Photo of woman reading while sitting with her hands crossed on her lap.

Can You Be a Catholic and a Feminist?

Jesuit School of Theology associate dean explores the increasing tensions between progressive Catholic women and their Church


Julie Hanlon Rubio’s new book asks a question that resonates with many Catholic women today: “Can You Be a Catholic and a Feminist?"

While earlier generations of feminists’ first answers to this question in the 1970s and their views are still broadly held, Rubio acknowledges a growing sense of their inadequacy. Catholic women and men still say, "It’s my Church and I’m not leaving," "Change will only happen if people like me stay and fight," and, "The Church’s work for social justice is more important than the issues that concern me as a feminist." 

Yet in the aftermath of #MeToo and #ChurchToo, when the Church seems disconnected from struggles for racial justice and LGBTQ inclusion, Rubio contends that those answers sound increasingly insufficient. Today, tensions between Catholicism and feminism are more visible, and ties to Catholic communities are increasingly weak. Can Catholic feminism survive?

In celebration of Women’s History Month and the publication of her new book, we sat down with Professor Rubio, who is also associate dean at the Jesuit School of Theology, to discuss the dilemmas, and offer paths forward as authentic Catholics and feminists.

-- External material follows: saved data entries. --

/-- RESET_PART in READY (R170): no reply; every block takes its reset values (R12, R13, R14, R18, R28, R33,
R34, R40, R52, R109, R111, R114, R134, R145 to R149, R156), but the stored calibration fields and the width
tables stand and the estimates are absent (R50, R51), and the errors are kept with counters at 0 (R180); the
part is READY with its deadline armed, and the reply queue holds RESTARTED alone, under offer when the bridge
is ready. -/
def Obligations.ResetPartIsASoftReset : Prop :=
  ∀ (req : Requester) (p : Part) (rest : List Instr), p.takes → ∃ q,
    exec (.resetPart req) ⟨p, rest⟩ = .next ⟨q, rest⟩ ∧
      q.phase = .ready ∧ BlocksReset p q ∧ q.active = resetTables ∧ q.staged = resetTables ∧
      (∀ i, q.calibrationSet i = ⟨(p.calibrationSet i).stored, none, 0, 0⟩) ∧
      q.conditioning.widths = p.conditioning.widths ∧
      q.monitor = ⟨.noMarks, 0, none, 0, 0, 0, 0, 0, some ⟨0, 500⟩⟩ ∧
      q.egress.offer = (if p.egress.bridgeReady = true then .reply else .none) ∧
      q.agent = ⟨[⟨.notice (.restarted .soft .notLoaded), 0, 0⟩], 1, false, 0⟩

/-- In LOADING every frame on the board link, every frame on the room link that is not a well-formed management
frame on channel 0, every mark, every grant whose check code fails and every other frame on the display link
is discarded without a trace (R2, R4, R36, R145, R147, R165). -/
def Obligations.LoadingDiscardsInSilence : Prop :=
  ∀ (p : Part) (rest : List Instr), p.isLoading = true → p.Settled →
    (∀ frame, exec (.boardLinkFrame frame) ⟨p, rest⟩ = .next ⟨p, rest⟩) ∧
    (∀ frame, (codeMatches frame = false ∨ frame.length < 10 ∨ byteAt frame 0 ≠ 0x02 ∨
        channelOf frame ≠ 0) →
      exec (.roomLinkFrame frame) ⟨p, rest⟩ = .next ⟨p, rest⟩) ∧
    (∀ number code, exec (.frameMark number code) ⟨p, rest⟩ = .next ⟨p, rest⟩) ∧
    (∀ count code, code ≠ crc [0x22, count] →
      exec (.creditGrant count code) ⟨p, rest⟩ = .next ⟨p, rest⟩) ∧
    (∀ frame, (Instr.displayFrameDiscard frame).wellFormed = true →
      exec (.displayFrameDiscard frame) ⟨p, rest⟩ = .next ⟨p, rest⟩)

/-! ### The management channel -/

/-- A request's body is read back as that request, with every field at every value, and a body that is read
as a request is the body of that request: no byte is dropped, and no two bodies are read alike (R175,
R177, section 10.3). -/
def Obligations.RequestsAndBodiesAgree : Prop :=
  (∀ r : Request, r.framable = true → decodeRequest r.code r.body = some r) ∧
    ∀ (kind : Byte) (body : List Byte) (r : Request), decodeRequest kind body = some r →
      r.code = kind ∧ r.body = body ∧ r.framable = true

/-- A request's frame arriving on the room link does to the part exactly what the request's command does
(R3, R165 to R168), in every state: READY, LOADING, at the gate's limit, or held in a reset. So does the
frame of a kind outside the catalogue, which is answered UNKNOWN with an empty body when the gate passes
it (R168, R169). The header that a request given as a command is logged with is that of its frame (log entry
24, DEDUCED). -/
def Obligations.RequestFrameActsAsItsCommand : Prop :=
  (∀ (c : Instr) (req : Requester) (r : Request) (p : Part) (rest : List Instr),
    c.request? = some (req, r) → r.framable = true →
      exec (.roomLinkFrame (requestFrame req r)) ⟨p, rest⟩ = exec c ⟨p, rest⟩) ∧
  ∀ (req : Requester) (kind : Byte) (body : List Byte) (p : Part) (rest : List Instr),
    (Instr.unknownRequest req kind body).wellFormed = true →
      exec (.roomLinkFrame (sealFrame (managementHeader req kind body ++ body))) ⟨p, rest⟩
          = exec (.unknownRequest req kind body) ⟨p, rest⟩ ∧
        (p.takes → exec (.unknownRequest req kind body) ⟨p, rest⟩
          = .next ⟨answered req kind .unknown .empty p, rest⟩)

/-- The gate (R167) and LOADING (R168). With the reply queue at its limit, 8 in READY and 7 in LOADING, a
request, of the catalogue or of an unknown kind, is not executed; REPLY_OVERFLOW is raised with what R167
supplies, and nothing else happens. In LOADING a request below the limit is answered NOT_READY, and nothing
else happens. The header bytes are those of the frame that would carry the command (log entry 24). -/
def Obligations.GateAndLoadingTurnRequestsAway : Prop :=
  ∀ (c : Instr) (req : Requester) (kind : Byte) (body : List Byte) (p : Part) (rest : List Instr),
    ((∃ r : Request, c.request? = some (req, r) ∧ r.code = kind ∧ r.body = body) ∨
        c = .unknownRequest req kind body) →
      ((p.phase = .ready ∧ 8 ≤ p.agent.replies.length ∨
          p.isLoading = true ∧ 7 ≤ p.agent.replies.length) →
        exec c ⟨p, rest⟩ = .next ⟨settle (raise .replyOverflow
          ⟨some .room, some 0, some req.address, none, managementHeader req kind body⟩ p), rest⟩) ∧
      (p.isLoading = true → p.agent.replies.length < 7 →
        exec c ⟨p, rest⟩ = .next ⟨settle
          (joinReply (.reply req.address kind req.tag .notReady .empty) p), rest⟩)

/-- A request that passes the gate in READY is always answered, RESET_PART apart: the reply is the last frame
of the reply queue, with the kind and tag echoed, and no slot stays held (R168, R169). -/
def Obligations.EveryRequestIsAnsweredLast : Prop :=
  ∀ (c : Instr) (req : Requester) (r : Request) (p : Part) (rest : List Instr),
    c.request? = some (req, r) → r ≠ .resetPart → p.takes → ∃ q status body earlier item,
      exec c ⟨p, rest⟩ = .next ⟨q, rest⟩ ∧
        q.agent.replies = p.agent.replies ++ earlier ++ [item] ∧
        item.frame = .reply req.address r.code req.tag status body ∧ q.agent.replyHeld = false

/-- A reply or notice that joins the reply queue of a settled part changes the queue and, when the bridge is
ready and nothing is under offer, makes the offer; nothing else changes (R149, R150). A notice joins below its
limit, 8, or 7 in LOADING, less the slot held for a reply, and is lost and counted at it (R171). -/
def Obligations.JoiningReplyTouchesOnlyTheReplyQueue : Prop :=
  (∀ (n : Notice) (p : Part),
    let limit := (if p.isLoading then 7 else 8) - (if p.agent.replyHeld then 1 else 0)
    (p.agent.replies.length < limit → notice n p = joinReply (.notice n) p) ∧
      (limit ≤ p.agent.replies.length → notice n p =
        { p with agent := { p.agent with noticesLost := min 65535 (p.agent.noticesLost + 1) } })) ∧
  ∀ (f : ReplyFrame) (p : Part), p.Settled → p.inReset = false →
    settle (joinReply f p) =
      { p with
        agent :=
          { p.agent with
            replies := p.agent.replies ++ [⟨f, p.agent.replySeq, p.tick⟩]
            replySeq := p.agent.replySeq + 1 }
        egress :=
          { p.egress with
            offer :=
              if p.egress.offer = .none ∧ p.egress.bridgeReady = true then .reply
              else p.egress.offer } }

/-! ### The receivers -/

/-- The form check (R2, R175): exactly these frames are malformed. -/
def Obligations.FormCheckRefusesExactlyTheMalformed : Prop :=
  ∀ frame : List Byte, formOf frame = .malformed ↔
    frame.length < 10 ∨ (byteAt frame 0 ≠ 0x01 ∧ byteAt frame 0 ≠ 0x02) ∨
      (byteAt frame 0 = 0x01 ∧
        ((byteAt frame 5).toNat < 1 ∨ 8 < (byteAt frame 5).toNat ∨
          frame.length ≠ 10 + 10 * (byteAt frame 5).toNat ∨
          (halfAt frame 6).toNat ≠ 10 + 10 * (byteAt frame 5).toNat ∨
          ∃ k, k < (byteAt frame 5).toNat ∧
            (4095 < (halfAt frame (12 + 10 * k)).toNat ∨ 3 < (byteAt frame (14 + 10 * k)).toNat ∨
              31 < (byteAt frame (16 + 10 * k)).toNat ∨ 7 < (byteAt frame (17 + 10 * k)).toNat)))

/-- An ink frame written by R175 passes its link check code and its form check, and its channel, source,
sequence and samples are read back, every field at every value. The link check code of some bytes (R1) is the
remainder of their division by x^16 + x^12 + x^5 + 1, the bytes taken most significant bit first and 0xFFFF
preset, not inverted: the dividend differs from it by shifted copies of the generator. A frame passes exactly
when its last two bytes are the code of those before them. -/
def Obligations.InkFrameReadsBack : Prop :=
  (∀ bytes : List Byte, ∃ shifts : List Nat,
    ((bytes.foldl (fun m b => m * 256 + b.toNat) 0) <<< 16) ^^^ (0xFFFF <<< (8 * bytes.length)) =
      shifts.foldl (fun v k => v ^^^ (0x11021 <<< k)) (crc bytes).toNat) ∧
  (∀ frame : List Byte, codeMatches frame = true ↔ ∃ (bytes : List Byte) (hi lo : Byte),
    frame = bytes ++ [hi, lo] ∧ crc bytes = hi ++ lo) ∧
  ∀ (channel : Byte) (source : Half) (seq : Byte) (samples : List Sample), 1 ≤ samples.length →
    samples.length ≤ 8 → (∀ x ∈ samples, x.fits = true) →
      codeMatches (inkFrame channel source seq samples) = true ∧
        formOf (inkFrame channel source seq samples) = .ink seq samples ∧
        addressOf (inkFrame channel source seq samples) = source ∧
        channelOf (inkFrame channel source seq samples) = channel.toNat % 16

How did this book come about, and who is your audience?
As a Catholic theologian, I began to notice that Catholic feminists were becoming rarer. For some Catholics, feminism was becoming harder to relate to, but for others feminism was a part of who they were but Catholicism was becoming harder to identify with. As I was looking more into this, I saw that this topic of Catholic feminism hadn't been seriously addressed in 20 to 30 years, and so much has happened since then—from the Pennsylvania grand jury report on Catholic Church sexual abuse to the Church wrestling with LGBTQ and gender identity issues. I wanted to write a book on this subject that spoke to the state of the church today.

When it comes to readers, there are some people who don’t think the Church needs feminism. And then there are people who are clearly feminists who have walked out of the Church and aren’t interested in engaging anymore.  I’m writing for those people in between, and I do think it’s a large group.

It’s important to me that the book is being really clear about “What does it mean to belong?” to the Catholic Church, and “Why stay?” That’s really the question, and the phrase I use is “conscious belonging.”

What does “conscious belonging” mean?
Conscious belonging means I’m participating because I want this wisdom, I want this community, I want to participate. But that doesn’t mean I’m silent or uncritical, that I stop remembering that there are problems. 

As Sr. Sandra Schneiders IHM (the first non-Jesuit and first female professor to be tenured at the Jesuit School of Theology) says in the book: “I never thought that to belong meant that I was saying I agreed with everything…. I’m going to stay, and I’m going to speak.”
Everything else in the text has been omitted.